◆ DIRECTIONS ◆
For the entries below, state how many lines contain the word "badPosLen" and add nothing else.

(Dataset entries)
· · · · · · ·
-- ==== Sys2Proof/Tests/Slice0.lean ====
section
/-! SUPPORT. Tests: words of the spec's encodings and their decoding, ill-formed terms that are refused, states that meet the hypotheses
of the statements, and single steps. -/

open Sys2Proof Sys2Proof.Machine

set_option Elab.async false

namespace Sys2Proof.Tests

/-! ## Small states -/

def g0 : Guard := { boost := 0, gn := false, gp := 0 }
/-- A guard that is never true. -/
def gNo : Guard := { boost := 0, gn := true, gp := 0 }
/-- A context that runs on core 0. -/
def kRun : Ctx := { Ctx.blank with core := some 0, run := .running }
/-- The module with one context, whose stream has the turn. -/
def mk1 (k : Ctx) (st : Stream) : State := { State.reset with leases := [], ctxs := [k], turn := .issue 0 st [], tide := 50 }
/-- The module with one context, whose agents have the turn. -/
def mkA (k : Ctx) : State := { State.reset with leases := [], ctxs := [k], tide := 50 }
/-- Set registers of one stream. -/
def setX (k : Ctx) (st : Stream) (l : List (BitVec 5 × Word)) : Ctx := k.upSeq st fun q => l.foldl (fun q e => q.wx e.1 e.2) q
/-- A page table of the physical function: the first GiB, readable and writable, under the module key. -/
def pages : List Host.Cell :=
  [(0x40000000, 1), (0x40000001, 8), (0x40000003, 0x40), (0x40000800, 0x7F), (0x1EF00000000, 1), (0x1EF00000003, 0x40)]
def mapped (s : State) : State := { s with mem := pages }
def isOk {ε α : Type} : Except ε α → Bool
  | .ok _ => true
  | .error _ => false
def goes (o : Out) : Bool := match o with | .next _ => true | _ => false
def getOk {ε α : Type} : Except ε α → Option α
  | .ok a => some a
  | .error _ => none

/-! ## Witnesses: reset, the whole machine and encodings -/

theorem wit_StepKeepsInvariant : State.reset.Inv ∧ goes (step State.reset) = true := ⟨⟨by decide, by decide⟩, by decide +kernel⟩
theorem wit_StepGoesOn_power : State.reset.powerOn = true ∧ State.reset.agenda = [] := by decide
theorem wit_StepGoesOn_agenda : ({ State.reset with agenda := [.powerDown] } : State).agenda ≠ [] := by decide
theorem wit_StepGoesOn_off : let s : State := { State.reset with rails := [] }; s.agenda = [] ∧ s.powerOn = false := by decide

/-- The addition of the spec's example, placed for the next step. -/
def sFetch : State := State.reset.withFetchWord 64 0x0000A63800000000

theorem wit_StepRunsDecoded : let s := sFetch
    let u := (s.fetchBundle 0 .x (s.seq 0 .x).pc.toNat).fetchBundle 0 .x ((s.seq 0 .x).pc.toNat / 64 * 64 + 64)
    s.agenda = [] ∧ s.inputs = [] ∧ s.powerOn = true ∧ s.turn = .issue 0 .x [] ∧ s.canIssue 0 .x = true ∧ (s.seq 0 .x).loopBuf = [] ∧
    (s.seq 0 .x).micro.active = false ∧ getOk (u.wordAtPc 0 .x) = some 0x0000A63800000000 ∧ (u.seq 0 .x).atBkpt = false ∧
    checkWord (checkEnv (u.ctx 0) .x 0x0000A63800000000) 0x0000A63800000000 = none ∧
    getOk (decode 0x0000A63800000000) = some (.add g0 5 6 7) := by decide
theorem wit_FetchReadsArena : let s := sFetch
    0 < s.ctxs.length ∧ (s.seq 0 .x).pc.toNat % 8 = 0 ∧ (s.seq 0 .x).loopBuf = [] ∧ (s.seq 0 .x).bundles = [] ∧
    s.bundlePoison (s.ctx 0) (s.seq 0 .x).pc.toNat = none ∧ (s.ctx 0).run = .running := by decide
/-- The first byte of the code was changed after the iteration started, and before it. -/
theorem wit_FetchReadsArena_edit : let e : CodeEdit := { addr := (sFetch.seq 0 .x).pc.toNat, old := [7] }
    let it : Iter := { launch := 0, ordinal := 0, flat := 0, trig := false, placed := 5 }
    let s (n : Nat) : State := { sFetch with codeEdits := [e], ctxs := sFetch.ctxs.map fun k => { k with iter := some { it with edits := n } } }
    ((s 0).ctx 0).iter.map (·.edits) = some 0 ∧ ((s 1).ctx 0).iter.map (·.edits) = some 1 ∧
    (s 0).bundlePoison ((s 0).ctx 0) ((s 0).seq 0 .x).pc.toNat = none ∧ ((s 0).seq 0 .x).bundles = [] ∧ e.old.length = 1 := by decide
/-- A target with a low bit set, and an aligned one. -/
theorem wit_FetchReadsArena_target : (0x104 : Word).toNat % 8 ≠ 0 ∧ (0x140 : Word).toNat % 8 = 0 := by decide
theorem wit_DecodeExamples_reserved : reservedOpc ((0xBF00000000000000 : Word).extractLsb' 56 8).toNat = true := by decide
theorem wit_DecodeOfEncode : (Instr.add g0 5 6 7).wf = true ∧ encode (.add g0 5 6 7) = some 0x0000A63800000000 := by decide
theorem wit_EncodeOfDecode : getOk (decode 0x0000A63800000000) = some (.add g0 5 6 7) := by decide

/-! ## Witnesses: scalar words -/

/-- x1 = 7, x2 = 0, and x3 the largest 64-bit number. -/
def kNum : Ctx := setX kRun .x [(1, 7), (2, 0), (3, 0xFFFFFFFFFFFFFFFF), (4, 0x0100000000000000)]
def kFq : Ctx := { kNum with csr := { kNum.csr with jnlbase := 2 }, yq := [5, 6] }

theorem wit_ConstantRegisters_push : let s := mk1 kFq .x
    s.runs 0 .x g0 [1] [0] = true ∧ (s.ctx 0).fq.length < 64 ∧ (s.ctx 0).jnlRoom = true ∧ s.runs 0 .x g0 [] [0] = true ∧
    (s.ctx 0).yq = 5 :: [6] := by decide
theorem wit_ConstantRegisters_load : let s := mk1 kFq .x
    s.runs 0 .x g0 [4] [0] = true ∧ bitsN ((s.seq 0 .x).rx 4 + (0 : BitVec 32).signExtend 64) 63 56 ≠ 0 ∧
    s.runs 0 .x g0 [1, 1] [] = true := by decide
theorem wit_ScalarArithmetic_decode : let w : Word := 0x0000A63800000000
    (fld w 56 8).toNat = 0 ∧ (fld w 32 3).toNat = 0 ∧ fld w 54 2 ≠ 3 ∧ fld w 0 32 = 0 := by decide
theorem wit_ScalarArithmetic_runs : (mk1 kNum .x).runs 0 .x g0 [3, 2] [0] = true ∧ ((mk1 kNum .x).seq 0 .x).rx 2 = 0 := by decide
/-- x1 is poisoned by an uncorrectable load. -/
def kMark : Ctx := kNum.upSeq .x fun q => { q with marks := [{ reg := 1, ord := 3, addr := 0x80 }] }
theorem wit_ScalarArithmetic_poison : let s := mk1 kMark .x
    s.turnOf 0 .x = true ∧ g0.boost = 0 ∧ (s.seq 0 .x).rp g0.gp ≠ g0.gn ∧ (s.ctx 0).boost.entries = [] ∧
    (∀ r, owed (s.seq 0 .x) r = false) ∧ engineBusy (s.ctx 0) .x [1, 2] [3] = false ∧
    markOf (s.seq 0 .x) [1, 2] = some { reg := 1, ord := 3, addr := 0x80 } := by decide
theorem wit_ScalarFields_runs : let s := mk1 kNum .x
    s.runs 0 .x g0 [1] [5] = true ∧ s.runs 0 .x g0 [1, 5] [5] = true ∧ s.runs 0 .x g0 [] [5] = true ∧ badPosLen 63 1 = false ∧
    badPosLen 0 64 = false := by decide
theorem wit_ScalarFields_decode : let w : Word := 0x0300640200002308
    (fld w 56 8).toNat = 3 ∧ (fld w 32 3).toNat = 2 ∧ fld w 54 2 ≠ 3 ∧ fld w 35 5 = 0 ∧ fld w 14 18 = 0 ∧
    (fld w 0 6).toNat + (fld w 6 7).toNat = 20 := by decide
/-- POS 63 and LEN 2 run past the register. -/
theorem wit_ScalarFields_reserved : let w : Word := 0x03006402000000BF
    (fld w 56 8).toNat = 3 ∧ (fld w 32 3).toNat = 2 ∧ (fld w 0 6).toNat + (fld w 6 7).toNat = 65 ∧ reservedDetail w = some 0 := by decide
theorem wit_PredicateResults : let s := mk1 kNum .x
    s.runs 0 .x g0 [1, 2] [] = true ∧ s.runs 0 .x g0 [] [] = true ∧ s.runs 0 .x g0 [1, 2] [3] = true := by decide
theorem wit_ScalarFrame : let s := mk1 kNum .x
    s.runs 0 .x g0 [1, 2] [3] = true ∧ goes (exec (.add g0 3 1 2) s) = true ∧ s.runs 0 .x g0 [1, 2] [] = true ∧
    goes (exec (.cmpEq g0 7 1 2) s) = true := by decide
theorem wit_GuardsAndBoost_false : let s := mk1 kNum .c
    s.turnOf 0 .c = true ∧ gNo.boost = 0 ∧ (s.seq 0 .c).rp gNo.gp = gNo.gn := by decide
/-- x1 holds a value in the shadow of level 1, x2 one in that of level 2. -/
def kShadow : Ctx :=
  { kNum with boost := { entries := [{ lv := 1, isP := false, reg := 1, val := 9, poison := none, ord := 0 },
                                     { lv := 2, isP := false, reg := 2, val := 4, poison := none, ord := 1 }], rec1 := none, rec2 := none } }
theorem wit_GuardsAndBoost_level : let s := mk1 kShadow .x
    s.turnOf 0 .x = true ∧ (∀ e ∈ (s.ctx 0).boost.entries, e.poison = none) ∧ (∀ r, owed (s.seq 0 .x) r = false) ∧
    (s.seq 0 .x).marks = [] := by decide
theorem wit_GuardsAndBoost_load :
    (((mapped (mk1 kShadow .x)).checkVa (some 0) 0 .rd 8 8).2 |> getOk) = some (8, 4096) ∧
    isOk ((mk1 kShadow .x).checkVa (some 0) 0 .rd 8 8).2 = false := by decide
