-- ==== Sys2Proof/Machine/Dispatch.lean ====
section
/-! DEFINITION. The meaning of each request, one arm per constructor (spec/30_encoding.md R90). -/

namespace Sys2Proof.Machine

def exec (i : Instr) (s : State) : Host.Outcome State Fault Refusal :=
  match i with
  | .initialise => Sys2Proof.Machine.execInitialise s
  | .cleanup => Sys2Proof.Machine.execCleanup s
  | .sendBare cmd => Sys2Proof.Machine.execSendBare cmd s
  | .send cmd args => Sys2Proof.Machine.execSend cmd args s
  | .setWindow dir x1 y1 x2 y2 => Sys2Proof.Machine.execSetWindow dir x1 y1 x2 y2 s
  | .stream data => Sys2Proof.Machine.execStream data s
  | .endSession => Sys2Proof.Machine.execEndSession s
  | .fillRect x y w h color => Sys2Proof.Machine.execFillRect x y w h color s

end Sys2Proof.Machine
end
· · · · · · ·
◆ SOLUTION TO THE EXERCISE ◆
2